-- ==== Sys2Proof/Machine/SeamContext.lean ====
section
/-! DEFINITION. The Context class of the Seam instruction set (R89): its checks at issue, which follow the word tables of R277
and R306 and the state rules of R276, and what a context access does when it completes. -/

namespace Sys2Proof.Machine

/-! ## Which words a strand may read and write (R277) -/

/-- Words up to 0x0FF are open to reads; the rest is private to the hardware. -/
def ctxReadable (w : Nat) : Bool := decide (w < 32)

/-- The bits of words 0, 1, 8 and 9 that strands write; the others keep their value (assumption 24). -/
def ctxMask (w : Nat) : Nat :=
  match w with
  | 0 => 2 ^ 64 - 1 - 0xC00000
  | 1 => 2 ^ 44 - 2 ^ 24
  | 8 => 2 ^ 24 - 1
  | 9 => 2 ^ 24 - 1
  | _ => 2 ^ 64 - 1

/-- The permitted writes of the state (R276). -/
def stateStep (old new : Nat) : Bool :=
  new == 5 || (old == 0 && new == 1) || (old == 1 && new == 2) || (old == 2 && new == 3) || (old == 5 && new == 0)

/-- Strand `k` may write `v` to word `w` of context `n` now (R276, R277). -/
def Fjoek.ctxWritable (m : Fjoek) (k n w v : Nat) : Bool :=
  let st := m.qpState n
  let open_ := st == 0 || st == 1
  match w with
  | 0 =>
    let same := bitsOf v 21 3 == bitsOf (m.ctxW n 0) 21 3 && v / 2 ^ 24 == m.ctxW n 0 / 2 ^ 24
    m.privileged k && stateStep st (v % 8) && (if open_ then decide (3 ≤ bitsOf v 7 5 ∧ bitsOf v 7 5 ≤ 5) else same)
  | 8 => m.privileged k && (st == 1 || st == 2)
  | 9 => m.privileged k && st == 1
  | 10 => false
  | _ => if w < 8 then m.privileged k && open_ else decide (w < 32)

/-- Write a word as R277 gives: the state's own effects follow (R276, R291). -/
def Fjoek.ctxWrite (m : Fjoek) (n w v : Nat) : Fjoek :=
  let mask := ctxMask w
  let old := m.ctxW n w
  let new := (v &&& mask) + (old - (old &&& mask))
  match w with
  | 0 =>
    if v % 8 = 5 then m.qpError n 8
    else
      let m := m.setCtxW n 0 new
      if v % 8 = 0 then m.qpToReset n
      else if v % 8 = 3 then (m.setQp n { m.qp n with wrapTx := 0, wrapRx := 0 }).pump n
      else m
  | 8 => (m.setCtxW n 8 new).settlePsn n
  | _ => m.setCtxW n w new

/-! ## Issue -/

/-- The 512 bytes of a context, or the 32 of a key entry, hold uncorrectable data. -/
def Fjoek.ctxBad (m : Fjoek) (n : Nat) : Bool × Fjoek :=
  if m.xport.cached.contains n then (false, m) else m.hbmDetect none (m.ctxAddr n) 512

/-- An access to a queue pair context: number, refused words, uncorrectable data, then alignment (R71, R89). -/
def Fjoek.qAccess (m : Fjoek) (i : Issue) (uses : List Nat) (ra : Fin 32) (off : BitVec 9) (ok : Strand → Nat → Nat → Bool)
    (mk : Strand → Nat → Nat → Access) : Fjoek :=
  m.issueHold i (ra.val :: uses) Strand.accsFull fun k x m =>
    let n := (x.rd ra.val).toNat
    let o := off.toNat
    if 65536 ≤ n ∨ !ok x n (o / 8) then m.faultStrand k 0x07
    else
      let (bad, m) := m.ctxBad n
      if bad then m.faultStrand k 0x07
      else if o % 8 ≠ 0 then m.faultStrand k 0x06
      else
        let hit := m.xport.cached.contains n
        let m := m.when (!hit) fun m => m.perf (k / 8) (k % 8) 0x00E (some (k % 8, x.pc.toNat, x.gen))
        (m.ctxReady n).2.startAccess k 0x00D x (mk x n o)

/-- `qld`. -/
def execQld (i : Issue) (rd ra : Fin 32) (off : BitVec 9) (s : State) := s.on fun m =>
  m.qAccess i [onlyWrites rd] ra off (fun _ _ w => ctxReadable w) fun _ n o =>
    { kind := .qld, rd := rd.val, pe := 0, addr := n, off := o, data := 0, cmp := 0, hung := false }
/-- `qst`. -/
def execQst (i : Issue) (ra rb : Fin 32) (off : BitVec 9) (s : State) := s.on fun m =>
  m.qAccess i [rb.val] ra off (fun x n w => m.ctxWritable (issueKey i) n w (x.rd rb.val).toNat) fun x n o =>
    { kind := .qst, rd := 0, pe := 0, addr := n, off := o, data := x.rd rb.val, cmp := 0, hung := false }
/-- `qcas`: refused where its word or its new value is. A new value that R277 forbids faults at issue, before it is known whether the
compare succeeds: R89 and R277 do not say which comes first (DESIGN CHOICE, assumption 103). -/
def execQcas (i : Issue) (rd ra rb : Fin 32) (off : BitVec 9) (s : State) := s.on fun m =>
  m.qAccess i [rd.val, rb.val] ra off (fun x n w => m.ctxWritable (issueKey i) n w (x.rd rb.val).toNat) fun x n o =>
    { kind := .qcas, rd := rd.val, pe := 0, addr := n, off := o, data := x.rd rb.val, cmp := x.rd rd.val, hung := false }

/-- `kld`: index and offset, uncorrectable entries, then alignment. The entry comes into Thimble's cache where it does not stand there (R89,
R307), and is read there, whatever has become of its bytes in HBM. -/
def execKld (i : Issue) (rd ra : Fin 32) (off : BitVec 9) (s : State) := s.on fun m =>
  m.issueHold i [onlyWrites rd, ra.val] Strand.accsFull fun k x m =>
    let n := (x.rd ra.val).toNat
    let o := off.toNat
    if 1048576 ≤ n ∨ 32 ≤ o then m.faultStrand k 0x07
    else
      let (bad, m) := if m.thim.cached.contains n then (false, m) else m.hbmDetect none (m.keyAddr n) 32
      if bad ∨ m.thim.bad.contains n then m.faultStrand k 0x07
      else if o % 8 ≠ 0 then m.faultStrand k 0x06
      else
        let m := (m.keyReady n).2
        m.startAccess k 0x00D x { kind := .kld, rd := rd.val, pe := 0, addr := n, off := o, data := 0, cmp := 0, hung := false }

/-- `kst`: always refused (R89, R306). -/
def execKst (i : Issue) (ra rb : Fin 32) (off : BitVec 9) (s : State) := s.on fun m =>
  m.issueHold i (if off.toNat < 512 then [ra.val, rb.val] else []) Strand.accsFull fun k _ m => m.faultStrand k 0x07

/-- `qrate`. -/
def execQrate (i : Issue) (ra rb : Fin 32) (s : State) := s.on fun m =>
  m.issueHold i [ra.val, rb.val] Strand.accsFull fun k x m =>
    let n := (x.rd ra.val).toNat
    if 65536 ≤ n then m.faultStrand k 0x07
    else
      let (bad, m) := m.ctxBad n
      if bad then m.faultStrand k 0x07
      else (m.ctxReady n).2.startAccess k 0x00D x
        { kind := .qrate, rd := 0, pe := 0, addr := n, off := 0, data := x.rd rb.val, cmp := 0, hung := false }

/-- `qpref`: start a load without waiting (R278); it is refused as every context instruction is (R89). -/
def execQpref (i : Issue) (ra : Fin 32) (s : State) := s.on fun m =>
  m.issue i [ra.val] fun k x m =>
    let n := (x.rd ra.val).toNat
    if 65536 ≤ n then m.faultStrand k 0x07
    else
      let (bad, m) := m.ctxBad n
      if bad then m.faultStrand k 0x07 else (m.ctxReady n).2.setStrand k x.next

/-! ## Completion -/

/-- The context or key entry of an access is in its cache, where it must be for the access to complete. -/
def Fjoek.ctxHere (m : Fjoek) (a : Access) : Bool :=
  if a.kind = .kld then m.thim.cached.contains a.addr else m.xport.cached.contains a.addr

/-- A load of what the access names starts, where none runs. -/
def Fjoek.ctxFetch (m : Fjoek) (a : Access) : Fjoek := if a.kind = .kld then (m.keyReady a.addr).2 else m.ctxLoad a.addr

/-- A context access of strand `k` takes effect: the value for its destination register, and the state. R89 refuses a write of a word that is
closed to strands at issue; where the word became closed between issue and completion, the write is dropped and the strand goes on
(assumption 70, DESIGN CHOICE). -/
def Fjoek.ctxPerform (m : Fjoek) (k : Nat) (a : Access) : Nat × Fjoek :=
  let n := a.addr
  let w := a.off / 8
  let v := a.data.toNat
  match a.kind with
  | .qld => (m.ctxW n w, m.ctxTouch n)
  | .qst => (0, if m.ctxWritable k n w v then (m.ctxWrite n w v).ctxTouch n else m)
  | .qcas =>
    let old := m.ctxW n w
    (old, if old = a.cmp.toNat ∧ m.ctxWritable k n w v then (m.ctxWrite n w v).ctxTouch n else m)
  | .kld => (m.keyNat n a.off 8, m.keyUsed n)
  | .qrate => (0, ((m.setRate n v).settleOwed n).pump n)
  | _ => (0, m)

end Sys2Proof.Machine
end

[Assignment] Return the lines above that include the string "kind".

[Exercise response]
    { kind := .qld, rd := rd.val, pe := 0, addr := n, off := o, data := 0, cmp := 0, hung := false }
    { kind := .qst, rd := 0, pe := 0, addr := n, off := o, data := x.rd rb.val, cmp := 0, hung := false }
    { kind := .qcas, rd := rd.val, pe := 0, addr := n, off := o, data := x.rd rb.val, cmp := x.rd rd.val, hung := false }
        m.startAccess k 0x00D x { kind := .kld, rd := rd.val, pe := 0, addr := n, off := o, data := 0, cmp := 0, hung := false }
        { kind := .qrate, rd := 0, pe := 0, addr := n, off := 0, data := x.rd rb.val, cmp := 0, hung := false }
  if a.kind = .kld then m.thim.cached.contains a.addr else m.xport.cached.contains a.addr
def Fjoek.ctxFetch (m : Fjoek) (a : Access) : Fjoek := if a.kind = .kld then (m.keyReady a.addr).2 else m.ctxLoad a.addr
  match a.kind with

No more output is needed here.